Check every line of the data and copy the ones where "towards" appears.

Information shown ->
-=-=-=-=-

-- ==== Sys2Proof/Machine/State.lean ====
section
/-!
DEFINITION. Sys2Proof/Machine/State.lean: what the device holds. Control registers stand in one register file, keyed
by control-space offset; a register that is not listed reads its reset value, and a register whose value another
field gives is computed from it when read (Machine/Regs.lean). Tables with a default list only what differs from it.
-/
namespace Sys2Proof.Machine

/-- Why the device cannot go on. Every command of the table has an effect, so no meaning answers with it; it is the
name kept for a device that holds in reset for good (Table 16.7, `Boot.dead`), whose step is still `next`. Safe. -/
inductive Fault where
  /-- Raised by nothing: the device's end states are states. Safe. -/
  | halted
  deriving DecidableEq, Repr

/-- Why a command has no meaning here. -/
inductive Refusal where
  /-- A command without a meaning yet, by its mnemonic; raised by Dispatch alone. Safe. -/
  | notModelled (mnemonic : String)
  deriving DecidableEq, Repr

/-- One 64-byte line, byte 0 in bits [7:0]. -/
abbrev Line := BitVec 512

/-- Outcome and data of an initiator's last control-space access (R6, R17). -/
structure BusResult where
  code : Nat
  data : Word
  deriving DecidableEq, Repr

/-- A completion record before the ring gives it SEQ and PHASE (Table 1.9). -/
structure CRec where
  code : Nat
  block : Nat
  context : Nat
  kind : Nat
  retried : Bool
  tag : Word
  time : Word
  job : Nat
  detail : Nat
  engines : Nat
  modules : Nat
  parks : Nat
  heels : Nat
  aux : Nat
  deriving DecidableEq, Repr

/-- The counts of one completion ring (R36, R37, R499): write index, consumer index, completions held. -/
structure RingSt where
  wr : Nat := 0
  cons : Nat := 0
  held : List CRec := []
  deriving DecidableEq, Repr

/-- A mesh link's condition (R24): a link has both directions, and is keyed by its stops, the lower first. Failed
retransmissions in a row of the flit group towards the higher stop, and towards the lower one. -/
structure LinkSt where
  retired : Bool := false
  failures : Nat := 0
  back : Nat := 0
  deriving DecidableEq, Repr

/-- An address-generator stream (R108): configuration and position. Linear: n0–n3. Window: CL, KX, KY, OX and OY.
Box: corner, channel line, u, v and box. -/
structure Stream where
  cfg : BitVec 256 := 0
  n0 : Nat := 0
  n1 : Nat := 0
  n2 : Nat := 0
  n3 : Nat := 0
  n4 : Nat := 0
  deriving DecidableEq, Repr

/-- A virtual-address register (Table 4.4). -/
structure VaReg where
  va : Nat := 0
  ag : Nat := 0
  bound : Bool := false
  deriving DecidableEq, Repr

/-- A place of a receive channel: a line, or one kept for the line of a request still under way, by the request's
number in its kernel (R88, R284). -/
inductive Place where
  | line (l : Line)
  | owed (id : Nat)
  deriving DecidableEq, Repr

/-- One cell (Table 2.1, R97); its Basin is in `mem`. -/
structure Cell where
  /-- V0–V15: lane `j` of register `r` at `r * 32 + j`. -/
  v : Sparse Word := []
  p : BitVec 32 := 0
  /-- Lane `j` of accumulator entry `i` at `i * 16 + j`. -/
  acc : Sparse Word := []
  /-- Lanes of accumulator entries that have saturated and are not overwritten since (R56). -/
  accSat : Sparse Bool := []
  latch : BitVec 1024 := 0
  sLatch : BitVec 1024 := 0
  wAct : Sparse Line := []
  wShadow : Sparse Line := []
  sAct : Line := 0
  sShadow : Line := 0
  streams : Sparse Stream := []
  vas : Sparse VaReg := []
  sendBuf : Line := 0
  /-- Receive channels, the head first. -/
  chans : Sparse (List Place) := []
  lfsr : Word := 0
  deriving DecidableEq, Repr

/-- A result on its way to its target (Table 3.9). -/
inductive Target where
  | vreg (r : Nat) (lanes : List Word)
  | vhalf (r : Nat) (high : Bool) (line : Line)
  | pred (p : BitVec 32)
  | acc (entry : Nat) (lanes : List Word) (stuck : List Bool)
  | latchHalf (high : Bool) (line : Line)
  | wline (i : Nat) (line : Line)
  | wscale (line : Line)
  | ascale (line : Line)
  | send (line : Line)
  | basin (addr : Nat) (bytes : List Byte)
  deriving DecidableEq, Repr

/-- A result that lands in a cell at an engine cycle (R91). -/
structure Landing where
  due : Nat
  cell : Nat
  target : Target
  deriving DecidableEq, Repr

/-- What an issue writes when its result lands, as the interlocks see it (R92). -/
inductive Res where
  | v (r : Nat)
  | pred
  | acc (entry : Nat)
  | shadow
  deriving DecidableEq, Repr

/-- What one half of a bundle store holds (R103). -/
structure Loaded where
  prog : Nat
  span : Nat
  logical : Nat
  deriving DecidableEq, Repr

/-- Where an engine stands (Table 3.11). -/
inductive EngMode where
  | idle | issuing | held | stalled | parked | heeling | retired
  deriving DecidableEq, Repr

/-- A fabric engine: what R97 saves for a logical engine, and its own bookkeeping. -/
structure Engine where
  mode : EngMode := .idle
  ctx : Option Nat := none
  logical : Nat := 0
  span : Nat := 0
  half : Bool := false
  storeA : Option Loaded := none
  storeB : Option Loaded := none
  pc : Nat := 0
  /-- Issues of the bundle already made. -/
  rep : Nat := 0
  lc : List Nat := [0, 0, 0, 0]
  ap : Nat := 0
  vp : Nat := 0
  masks : List (BitVec 256) := []
  /-- Stream configurations and LFSR base a cell starts with (R108, R67): cells not listed are as at kernel start. -/
  streams0 : List (BitVec 256) := []
  seed : Word := 0
  cells : Sparse Cell := []
  /-- Fabric cycles since the kernel's first issue. -/
  cyc : Nat := 0
  landings : List Landing := []
  /-- Writes pending, by the cycle they land in (R92), and the cycle from which the vector unit is free. -/
  board : List (Nat × Res) := []
  vbusy : Nat := 0
  /-- ADDs of scope 0 this engine has issued (R80). -/
  adds : Nat := 0
  /-- Issue cycles since the last join (R96). -/
  sinceJoin : Nat := 0
  /-- At a yield bundle's barrier; the barrier of this bundle is behind it (R95). -/
  atYield : Bool := false
  passed : Bool := false
  /-- Made the last issue of its END bundle. -/
  ended : Bool := false
  /-- Faulting virtual address of a park (R99). -/
  parkVa : Option Nat := none
  /-- Elapsed time at which the engine began to wait or park, and the ns it has done so before that since its last issue, for
  STALL_US (R184). -/
  waitFrom : Option Nat := none
  waited : Nat := 0
  /-- Elapsed time from which the engine is granted and neither issues nor stalls: before its restore is done, after its
  END, or beyond the span of the variant (R192). -/
  heldFrom : Option Nat := none
  /-- Stall cycles since a heel request (R180). -/
  stallReq : Nat := 0
  deriving DecidableEq, Repr

/-- A line on the Towpath towards a receive channel (R22, R88): from stop `src` on virtual channel `vc` to stop `stop`, sent,
or the answer to the request `place`. -/
structure Flight where
  src : Nat
  stop : Nat
  vc : Nat
  /-- Logical engine and its cells at that stop. -/
  dst : Nat
  dstCells : List Nat
  chan : Nat
  line : Line
  place : Option Nat
  /-- The tier address that the line was read at, if it was (R240). -/
  from' : Option Nat := none
  deriving DecidableEq, Repr

/-- A WEIRR that waits for a commit (R284). -/
structure WeirWait where
  id : Nat
  queue : Nat
  logical : Nat
  cell : Nat
  chan : Nat
  deadline : Option Nat
  deriving DecidableEq, Repr

/-- How a kernel stands (Table 7.15). -/
inductive KPhase where
  | running | heeled | restoring
  /-- A failed split attempt that waits for its retry, and one whose retry is ready for dispatch (R189, R237). -/
  | failed | again
  deriving DecidableEq, Repr

/-- One pinned KV frame of a kernel (R138). -/
structure KvPin where
  pool : Nat
  frame : Nat
  writable : Bool
  deriving DecidableEq, Repr

/-- A view as the kernel's snapshot has it (R137–R139). -/
structure ViewSnap where
  va : Nat
  tpf : Nat
  blocks : Nat
  kvVa : Nat
  area : Nat
  deriving DecidableEq, Repr

/-- The kernel of a context (R170). -/
structure Kernel where
  prog : Nat
  index : Nat
  span : Nat
  engines : List Nat
  /-- Engines granted beyond the variant's span (R78, R177). -/
  spare : List Nat := []
  /-- Every physical engine the kernel has run on. -/
  used : BitVec 8 := 0
  phase : KPhase := .running
  /-- Engine states saved at a heel, by logical number (R97), and whether each is drained. -/
  saved : List Engine := []
  drained : List Bool := []
  /-- 0 yield, 1 park, 2 stall, 3 WAIT (Table 7.7). -/
  heelKind : Nat := 0
  heelAt : Option Nat := none
  /-- A WAIT issued and not acted on: its outcome, 0xFF while pending (R80, Table 7.7). -/
  wait : Option Nat := none
  waitOn : Nat := 0
  okAtDeadline : Bool := false
  parks : Nat := 0
  heels : Nat := 0
  cycles : Nat := 0
  /-- Requests of lines made so far. -/
  requests : Nat := 0
  pins : List KvPin := []
  views : List ViewSnap := []
  flights : List Flight := []
  weirWaits : List WeirWait := []
  /-- Tiles this attempt has opened (R235). -/
  opened : List Nat := []
  retried : Bool := false
  deriving DecidableEq, Repr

-=-=-=-=-

Task result ->
retransmissions in a row of the flit group towards the higher stop, and towards the lower one. -/
/-- A line on the Towpath towards a receive channel (R22, R88): from stop `src` on virtual channel `vc` to stop `stop`, sent,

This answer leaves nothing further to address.